A prisão, pobre Genet

Jean Genet chegou ao meu apartamento na rue du Faubourg Saint Jacques para ser fotografado. Entraram ele e seu namorado como dois autômatos; ele foi logo para a janela olhar. Sabia que não podia mais desprender-se dela, era também mais um voyeur. Ficou em pé observando o pardal que bicava excremento fresco. Aproximei-me para ver o que bisbilhotava. Então esbarrou sua mão sutilmente em minha bunda, fiz que não houvesse percebido. Seu namorado se aproximou. Não se contentando, assim que pode passou a mão no bulto do namorado. Disse com um tom apertado: aqui do apartamento posso ver a Prisão da Saúde, desde cima. Genet dirige-se ao namorado, com seu cabelo abrilhantinado, parecia um pirralho nazista. Não tá vendo?! Não tá vendo, disse ele. O menino não reagia. “Mas, afinal”, disse Genet, “você não o reconhece? É a Penitenciaria Saúde! – Eu só a conheço de dentro para fora!”, disse ele. Nossa senhora das flores!

Contei-lhe que, numa noite da ocupação pude testemunhar uma rebelião da janela. Foi horrível, um espetáculo macabro. A prisão inteira caiu nas mãos dos insurgentes. A repressão chegou só ao amanhecer com a ajuda dos soldados alemães. Vinte e um líderes foram fuzilados.

Fotografei Genet encostado na parede, dobrou as mangas da camisa até em cima, abriu um pouco para exibir seu peito; tinha os olhos tristes. Genet era baixinho e fedia, felizmente o retrato não exalaria nada. Escrevia muito bem, quem dera puder fotografar a metade do que ele escreve. Disse-me que estava fazendo um filme, e se chamaria ‘Um canto de amor’ (Un chant d’amour), era sobre sua estância na prisão e de seus amores dentro. Iria registrar a história de um pequeno buraquinho no qual passava a fumaça de um cigarro através dele, de uma cela para outra onde estava seu amado. Registraria os graffites na parede, essa seria a abertura do filme.

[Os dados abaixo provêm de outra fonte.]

-- ==== Sys2Proof/Machine/Step.lean ====
section
/-! DEFINITION. One step of the machine (10_state.md R20 to R25; 70_reset_and_hazards.md R210). -/

namespace Sys2Proof.Machine

/-- The acceptance of a command word (R20; 60_exceptions.md R186): latched, then decoded; a reserved word completes
`ERR_ILLEGAL_CMD` (30_encoding.md R75), a command runs. -/
def acceptStep (w : CmdWord) (s : State) : Host.Outcome State Fault Refusal :=
  match decode w with
  | .ok i => exec i (s.accept w)
  | .error _ => .next (raise .errIllegalCmd (s.accept w))

/-- What the engine does in a step with the sample `p`, once the inputs are taken: reset first; in IDLE the acceptance of
the word offered, if any; else one sequencer step. -/
def engineStep (p : Sample) (s : State) : Host.Outcome State Fault Refusal :=
  if p.rst then .next (resetStep p s)
  else if s.phase = .idle then
    match p.cmd with
    | some w => acceptStep w s
    | none => .next s
  else sequencerStep p s

/-- One step. -/
def step (s : State) : Host.Outcome State Fault Refusal := engineStep s.pins s.sample

/-- A sample that offers a command word and nothing else. -/
def Sample.offering (w : CmdWord) : Sample := { Sample.quiet with cmd := some w }

/-- The state in which the host offers the word `w` to an idle engine in the very next step (log 4): the engine fetches at no
program counter, it accepts what the command port offers while `PHASE = IDLE` (30_encoding.md R70). -/
def State.withFetchWord (s : State) (nbits w : Nat) : State :=
  { s with
    phase := .idle
    busy := false
    outstanding := none
    env := { s.env with inputs := Sample.offering (BitVec.ofNat 34 (w % 2 ^ nbits)) :: s.env.inputs } }

end Sys2Proof.Machine
end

Sussurrou-me ao ouvido, que seu namoradinho era um ignorante, mas se comportava reservadamente como uma vadia durante todo o tempo que estava ao seu lado. Olhando-me profundamente nos olhos, disse que também buscava a superfície das paredes só que na prisão; buscava um graffite, qualquer registro em busca do traço fraternal de um amigo. Eu nunca soube o que poderia ser exatamente a amizade, que vibrações a amizade de dois homens constroem em seus corações, e talvez nas suas peles, na prisão. Genet ansiava em cada prisão ter uma amizade fraternal sempre com um homem da sua idade, bonito, que tivesse completa confiança e que fosse cúmplice dos seus amores, dos seus roubos e dos seus desejos criminosos. Porém, disse Genet: não encontrei jamais senão algumas raras palavras gravadas sobre o gesso com um alfinete, fórmulas de amor e de ódio, geralmente de resignação. Falou-me depois, que o cheiro da prisão é um cheiro de urina, formol e de pintura. Em todas as cadeias da Europa que esteve reconhecia que este cheiro era o cheiro do seu destino. E que, todas as vezes que ia para a prisão procurava nas paredes os traços das suas prisões anteriores. Ou seja: seus desesperos anteriores, remorsos, desejos que outro detento tenha ‘gravado’ para ele.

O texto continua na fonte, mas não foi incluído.